TASK GOAL:
Give only the number of lines in the records that include "Machine".

DATA SHOWN START

-- ==== Sys2Proof/Machine/Csr.lean ====
section
/-! DEFINITION. Writing a register: pairs and latches (R18), ownership (R17, R300), guarded fields (R408), ranges (R407),
access codes (R16), and what a write of each register does. -/

namespace Sys2Proof.Machine

/-! ## Reports of a refused write (R407, R408) -/

/-- How a refused write is reported: in XB_VIOL by kind, in a flag its chapter names, or as a reason in AL_STATUS. -/
inductive Denial where
  | viol (kind : Nat)
  | flag (f : FRef)
  | reason (n : Nat)
  deriving DecidableEq, Repr

/-- Makes the report of a refused write by master m at CSR offset a. -/
def State.deny (s : State) (m a : Nat) : Denial → State
  | .viol k => s.xbViol k m 1 true (csrAddr a)
  | .flag f => s.flag f
  | .reason n => (s.wr R.AL_STATUS_cfg_reason n).flag R.AL_STATUS_cfg_err

/-- The denial's report, if there is one. -/
def State.denyOpt (s : State) (m a : Nat) : Option Denial → State
  | none => s
  | some d => s.deny m a d

/-! ## Fields and masks -/

/-- The bits of a field as a mask. -/
def Fld.mask (f : Fld) : Nat := (2 ^ (f.hi + 1 - f.lo) - 1) <<< f.lo

/-- The bits of a register with access codes chosen by a test. -/
def Reg.bits (r : Reg) (p : Fld → Bool) : Nat := r.flds.foldl (fun n f => if p f then n ||| f.mask else n) 0

/-- The bits of x that are not in a mask. -/
def without (x mask : Nat) : Nat := x ^^^ (x &&& mask)

/-- The bits of y in a mask, of x elsewhere. -/
def blend (x y mask : Nat) : Nat := without x mask ||| (y &&& mask)

/-! ## Ownership (R300, R316) -/

/-- The owner of an event channel as a master: the host, the Arbiter or ASPn. (DEDUCED: log entry 29.) -/
def State.chanOwner (s : State) (c : Nat) : Nat :=
  match s.rd (R.EV_CHOWN_cls c) with
  | 0 => 0
  | 1 => 1
  | _ => 2 + s.rd (R.EV_CHOWN_asp c)

/-- Master m may write a field: one the Arbiter owns, or one of an event channel that m owns; `load`: a load has owner
rights (R367). -/
def State.owns (s : State) (m : Nat) (load : Bool) (l : Loc) (f : Fld) : Bool :=
  match f.acc with
  | .arb => load || m == 1
  | .own => load || m == s.chanOwner (l.idx.headD 0)
  | _ => true

/-- A field that a write sets, by anyone or by its owner. -/
def Fld.sets (f : Fld) : Bool := f.acc = .rw || f.acc = .arb || f.acc = .own

/-! ## Guarded fields (R408) -/

/-- Every bit of a register. -/
def allBits : Nat := 2 ^ 64 - 1

/-- A core's program counter, windows and stream settings may be written (R341, R344). -/
def State.spOpen (s : State) (n : Nat) : Bool := s.spState n = 0 || s.spState n = 1

/-- The bits of a register that its state forbids changing, and how a change is reported. (DEDUCED: log entry 15.) (DEDUCED: log entry 24.) -/
def State.guards (s : State) (l : Loc) : Nat × Denial :=
  let i := l.idx.headD 0
  let hold (c : Bool) (mask : Nat) (d : Denial) : Nat × Denial := (if c then mask else 0, d)
  match l.reg.id with
  | .IN_CTL => hold (s.on R.IN_CTL_en) 0x2 (.viol 7)
  | .IN_PORTCTL => hold (s.on (R.IN_PORTCTL_en i)) 0x6 (.viol 7)
  | .IN_TXSLOT => hold ((s.rd (R.IN_CTLTX_send i)).testBit (l.idx.getD 1 0)) allBits (.viol 7)
  | .AL_CTL => hold (s.on R.AL_CTL_en) 0x2 (.flag R.AL_STATUS_wr_refused)
  | .AL_ROUNDLEN | .AL_ORIGIN | .AL_SLABGEO | .AL_BUF_BASE =>
    hold (s.on R.AL_CTL_en) allBits (.flag R.AL_STATUS_wr_refused)
  | .AG_GCFG | .AG_GLEN | .AG_GCH | .AG_GSTART | .AG_GBASE0 | .AG_GBASE1 | .AG_GTILE =>
    hold (s.gState i != 0) allBits (.flag R.AG_STATUS_wr_refused)
  | .BA_CFG | .BA_CH | .BA_SCHED | .BA_TASK | .BA_WBASE_A | .BA_WBASE_B | .BA_STGBASE =>
    hold (s.on R.BA_CTL_en) allBits (.viol 7)
  | .OT_SEQ => hold (s.on R.OT_CTL_en) allBits (.viol 7)
  | .ET_PTPPCTL => hold (s.on (R.ET_PTPPCTL_en i)) (allBits - 1) (.viol 7)
  | .ET_PTPASYM | .ET_PTPTXADJ | .ET_PTPRXADJ => hold (s.on (R.ET_PTPPCTL_en i)) allBits (.viol 7)
  | .ET_PTPID => hold (s.on R.ET_PTPCTL_en) allBits (.viol 7)
  | .CS_LEASE => hold (s.on R.CS_CTL_en) allBits (.flag R.CS_STATUS_cmd_err)
  | .REF_CFG => hold (s.on (R.REF_CFG_en i)) 0xFFFC00 (.flag R.REF_STATUS_cmd_err)
  | .REF_LDLY => hold (s.on (R.REF_CFG_en (6 + i))) allBits (.flag R.REF_STATUS_cmd_err)
  | .XB_DMADESC => hold (s.dmaState i = 1) allBits (.viol 7)
  | .EV_CHOWN => hold (s.on (R.EV_CHCFG_en i)) allBits (.viol 3)
  | .EV_IO => hold (s.evioNamed i) 0x1 (.viol 7)
  | .SP_PC | .SP_WIN => hold (!s.spOpen i) allBits (.viol 7)
  | .SP_INCFGA | .SP_INCFGB | .SP_OUTCFG => hold (!s.spOpen i) allBits (.flag (R.SP_STAT_cfg_ref i))
  | .AU_CTL => hold (s.on R.AU_CTL_en) 0x6 (.viol 7)
  | .AU_CHCFG => hold (s.on (R.AU_OUTCTL_en (i / 2))) allBits (.flag R.AU_STATUS_cfg_ref)
  | _ => (0, .viol 7)

/-! ## Values outside a field's range (R407) -/

/-- A value lies outside the ranges its field states; the reset value is always accepted. -/
def Fld.outside (f : Fld) (reset new : Nat) : Bool :=
  let w := f.hi + 1 - f.lo
  let x := getBits new f.lo w
  f.sets && !f.ranges.isEmpty && x != getBits reset f.lo w && !f.ranges.any (fun r => decide (r.1 ≤ x ∧ x ≤ r.2))

/-- How a value outside its range is reported: as its chapter says, or as kind 6. -/
def rangeDenial (l : Loc) : Denial :=
  match l.reg.id with
  | .AL_ROUNDLEN | .AL_SLABGEO | .AL_BUF_BASE | .AL_RING_BASE | .AL_HMASK_A | .AL_HMASK_B => .reason 4
  | .AL_WIN => .reason 3
  | .CK_CAP => .flag R.CK_STATUS_cmd_err
  | .REF_CTL | .REF_BW => .flag R.REF_STATUS_cmd_err
  | .SP_INCFGA | .SP_INCFGB | .SP_OUTCFG => .flag (R.SP_STAT_cfg_ref (l.idx.headD 0))
  | _ => .viol 6

/-- W in µs keeps R23: at most min(4 ms, D / 25). (DEDUCED: log entry 18.) -/
def State.winFits (s : State) (w : Nat) : Bool :=
  decide (10 ≤ w ∧ w ≤ 4000) && (s.roundDur = 0 || decide ((w : Rat) * 25 ≤ s.roundDur * 1000000))

/-- Table 10-1: the bandwidth range of slot r in 0.1 mHz. -/
def refBwRange (r : Nat) : Nat × Nat :=
  if r < 2 then (1000, 1000000) else if r < 4 then (10, 10000) else if r < 6 then (5, 1000) else (10000, 10000000)

/-- The slot that shares slot r's kind of port: NET0 and NET1, LNK0 and LNK1. -/
def refTwin (r : Nat) : Nat := if r % 2 = 0 then r + 1 else r - 1

/-- An ASP output port other than (n, k) sends to listening-post buffer b. -/
def State.bufferNamed (s : State) (n k b : Nat) : Bool :=
  (List.range 64).any (fun x => decide (x ≠ 4 * n + k) && s.rd (R.SP_OUTCFG_dst (x / 4) (x % 4)) = 1
    && s.rd (R.SP_OUTCFG_idx (x / 4) (x % 4)) = b)

/-- A rule refuses the value `new` for a register that holds `old`, beyond the ranges of its fields. -/
def State.breaks (s : State) (l : Loc) (old new : Nat) : Bool :=
  let i := l.idx.headD 0
  match l.reg.id with
  | .AL_WIN => new % 8192 != 500 && !s.winFits (new % 8192)
  | .AL_SLABGEO => decide (4096 < new % 4096 + getBits new 12 13)
  | .AL_BUF_BASE | .AL_RING_BASE | .AL_HMASK_A | .AL_HMASK_B | .AG_GBASE0 | .AG_GBASE1 | .BA_WBASE_A | .BA_WBASE_B
  | .BA_STGBASE | .MG_CTXBASE => new % 4096 != 0
  | .AL_RPRCTL =>
    let lead := getBits new 4 12
    lead != 100 && !decide (10 ≤ lead ∧ lead + 10 ≤ s.win)
  | .REF_BW =>
    let r := refBwRange i
    new % 2 ^ 24 != refDefaultBw i && !decide (r.1 ≤ new % 2 ^ 24 ∧ new % 2 ^ 24 ≤ r.2)
  | .REF_CFG => (i = 4 || i = 5) && decide (7 < getBits new 12 4)
  | .EV_CHCFG => getBits new 29 2 = 0 && decide (95 < getBits new 22 7)
  | .SP_INCFGA => !s.hasBeam && new % 4 == 1
  | .SP_OUTCFG =>
    new % 4 == 1 && (!s.hasBeam || s.bufferNamed i (l.idx.getD 1 0) (getBits new 8 4)) && new != old
  | _ => false

/-- REF_CFG would give NET0 and NET1, or LNK0 and LNK1, one port (R228). (DEDUCED: log entry 17.) -/
def State.samePort (s : State) (l : Loc) (old new : Nat) : Bool :=
  let i := l.idx.headD 0
  l.reg.id = .REF_CFG && decide (4 ≤ i) && getBits new 12 4 != getBits old 12 4
    && getBits new 12 4 == s.rd (R.REF_CFG_port (refTwin i))

/-- Why a write that would leave `new` in a register is refused whole; none when it is not. (DEDUCED: log entry 16.) (DEDUCED: log entry 30.) -/
def State.badWrite (s : State) (l : Loc) (old new : Nat) : Option Denial :=
  if s.samePort l old new then some (.flag R.REF_STATUS_cmd_err)
  else if l.reg.flds.any (fun f => f.outside l.reset64 new) || s.breaks l old new then some (rangeDenial l)
  else none

/-! ## Registers whose write does more than store -/

/-- The levels of the trigger outputs follow TB_TRGCTL.out and TB_OUTDLY.inv: pins that change are driven. -/
def State.drivePins (s old : State) : State :=
  s.fold (List.range 5) (fun x o =>
    let lvl (y : State) : Bool := y.outHigh o != y.on (R.TB_OUTDLY_inv o)
    if lvl old = lvl s then x else x.emit (.pin (outPin o) (lvl s)))

/-- The flag settings that the registers hold (R70). -/
def State.flagRegs (s : State) : FlagCfg :=
  ⟨(s.word R.AL_FLGEN_enable.a).toNat, (s.word R.AL_SKLO_lo.a).toNat, (s.word R.AL_SKHI_hi.a).toNat,
    s.rd R.AL_SKCTL_m_min, (s.word R.AL_HMASKCTL_en.a).toNat % 4⟩

/-- FLAG settings bind to the next round boundary (R70). -/
def State.bindFlags (s : State) : State :=
  let n := s.nextRound
  (({ s with al := { s.al with flg := bindRound s.al.flg n s.flagRegs } }).bindChange n .flags).notePending

/-- WINDOW_CHANGE binds to the next round boundary (R67). -/
def State.bindWindow (s : State) : State := (s.bindChange s.nextRound (.win (s.rd R.AL_WIN_win_us))).notePending

/-- A region load of a kind that awaits boundary n (R372). -/
def State.loadBinds (s : State) (kind n : Nat) : Bool :=
  match s.cf.pending with
  | some p => p.kind = kind && p.bound = n && !p.started
  | none => false

/-- PAIRING_TABLE_COMMIT (R104): the shadow table is validated for the slab geometry in force and bound. -/
def State.pairingCommit (s : State) : State :=
  let cnt := s.rd R.BD_PTCMT_cnt
  let t := (List.range (min cnt 32)).map (fun e => (s.word (R.BD_PTBL_r e).a).toNat)
  let bnd := s.bindTo (s.on R.BD_PTCMT_tgt) (s.rq R.BD_PTTGT)
  let refuse (r : Nat) : State := (s.wr R.BD_STATUS_tbl_reason r).flag R.BD_STATUS_tbl_err
  match if 32 < cnt then some 1 else tableReason s.blocks t with
  | some r => refuse r
  | none =>
    match bnd with
    | none => if s.on R.BD_STATUS_tbl_pending then refuse 6 else refuse 8
    | some n =>
      if s.on R.BD_STATUS_tbl_pending || s.loadBinds 2 n then refuse 6
      else
        let s := { s with bd := { s.bd with tables := bindRound s.bd.tables n ⟨s.blocks, t⟩ } }
        ((s.wq R.BD_PTBND n).wr R.BD_STATUS_tbl_pending 1).bindChange n .pairing

/-- A commit of the beam configuration or weights meets a BEAM region load bound to the same boundary (R372). -/
def State.beamHeld (s : State) (tgt : Bool) (round : Nat) : Bool :=
  match s.bindTo tgt round with
  | some n => s.loadBinds 4 n
  | none => false

/-- ENDGAME_REQUEST and ENDGAME_CLEAR (Table 12-5): a write of CK_CTL with eg_req or eg_clr. -/
def State.endgameWrite (s : State) (req clr : Bool) : State :=
  if !req && !clr then s
  else
    match s.bindTo (s.on R.CK_CTL_tgt) (s.rq R.CK_EGTGT) with
    | none => s.flag R.CK_STATUS_cmd_err
    | some n =>
      let s := s.when req (fun s => { s with ck := { s.ck with egReq := some n } })
      let s := s.when clr (fun s => { s with ck := { s.ck with egClr := some n } })
      s.wr R.CK_STATUS_eg_pending 1

/-- PORT_ENABLE and PORT_DISABLE: a port's control register has been written. -/
def State.portWritten (s : State) (p : Nat) (en : Bool) : State :=
  (if en then s.portStart p else s.portStop p).showActive

/-- ETH_PORT_CONTROL_WRITE, with what a port that leaves up brings (R231, R257). -/
def State.ethWritten (s : State) (p : Nat) (v : Word) : State :=
  let up := s.ethUp p
  let s := s.ethControl p v
  s.when (up && !s.ethUp p) (fun s => (s.ptpSelect (some p)).refPortDown true p)

/-- LEAVE, CS_CMD op 3 and CS_CTL.en written 0 (Table 9-4). -/
def State.castLeave (s : State) : State := if s.isActive then s.csRefuse else s.castStop

/-- Master M19 is in reset while CS_CTL.en = 0 (R303): what a change of en means to its port. -/
def State.agentPort (s : State) (was : Bool) : State :=
  if s.on R.CS_CTL_en then s.masterRelease 19 else if was then s.masterReset 19 0 else s

/-- CASTLING_ENABLE and CASTLING_DISABLE: CS_CTL has been written; `was` is en before. -/
def State.castWritten (s : State) (was : Bool) : State :=
  let s := if s.on R.CS_CTL_en then (if was then s else s.castEnable)
    else if was then (if s.isActive then (s.wr R.CS_CTL_en 1).csRefuse else s.castStop) else s
  (s.agentPort was).auCheck

/-- CS_CMD: op 1 RESIGN, 2 TAKE_AS_SOLE, 3 LEAVE, 4 JOIN, 5 HAND_OVER. (DEDUCED: log entry 108.) -/
def State.castCommand (s : State) (op : Nat) : State :=
  match op with
  | 1 => s.castResign
  | 2 => s.castSole
  | 3 => (s.castLeave).agentPort (s.on R.CS_CTL_en)
  | 4 => s.castJoin
  | 5 => s.castHand
  | _ => s

/-- ASP_RUN, ASP_STOP, ASP_STEP and ASP_RESET: a write of SP_CTL, which also resets and releases the crossbar port of
the core (R303). (DEDUCED: log entry 45.) -/
def State.aspWritten (s : State) (n raw : Nat) : State :=
  let s := s.aspControl n raw
  if getBits raw 2 1 = 1 then s.masterReset (2 + n) 0 else s.masterRelease (2 + n)

/-- A write of the register window (SP_WIN): the accumulators take two places, ST ignores bits 12 and 11. -/
def State.spWinWrite (s : State) (n i v : Nat) : State :=
  let b := i / 64 * 64
  let k := i % 64
  let c := s.core n
  let put (r x : Nat) : State :=
    s.setCore n { c with
      reg := smapSet 0 c.reg (b + r) x
      late := c.late.filter (fun l => l.reg ≠ b + r) }
  if k < 16 then put k (v % 2 ^ 32)
  else if k < 24 then put k (v % 2 ^ 16)
  else if k < 32 then put k (v % 2 ^ 32)
  else if k < 36 then put k (putBits (smapGet 0 c.reg (b + k)) 0 32 v)
  else if k < 40 then put (k - 4) (putBits (smapGet 0 c.reg (b + k - 4)) 32 8 v)
  else if k = 40 then put 40 (v % 2 ^ 16)
  else if k = 41 then put 41 (putBits (v % 2 ^ 16) 11 2 0)
  else s

/-- AUDIO_CLOCK_SELECT and the rest of AU_CTL; `was` is clk before. -/
def State.auWritten (s : State) (was : Bool) : State :=
  let s := if s.on R.AU_CTL_clk = was then s else s.auClock (s.on R.AU_CTL_clk)
  s.auCheck

/-- REF_CTL written (R235, R239): hold and revert are taken at once and, in free run, hold gives y its goal; manual and msel are
the selector's (R245). (DEDUCED: log entry 115.) -/
def State.refControl (s : State) (v : Nat) : State :=
  let t := s.setWord R.REF_CTL_manual.a (BitVec.ofNat 32 v)
  let manual := t.on R.REF_CTL_manual
  let msel := t.rd R.REF_CTL_msel
  let t := (t.wr R.REF_CTL_manual (s.rd R.REF_CTL_manual)).wr R.REF_CTL_msel (s.rd R.REF_CTL_msel)
  let t := t.when (t.refSel.isNone && t.on R.REF_CTL_hold != s.on R.REF_CTL_hold) State.freeSlew
  if manual || s.on R.REF_CTL_manual || msel != s.rd R.REF_CTL_msel then t.noteSel (.select manual msel) else t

DATA SHOWN END

RESPONSE FOR THIS EXERCISE:
2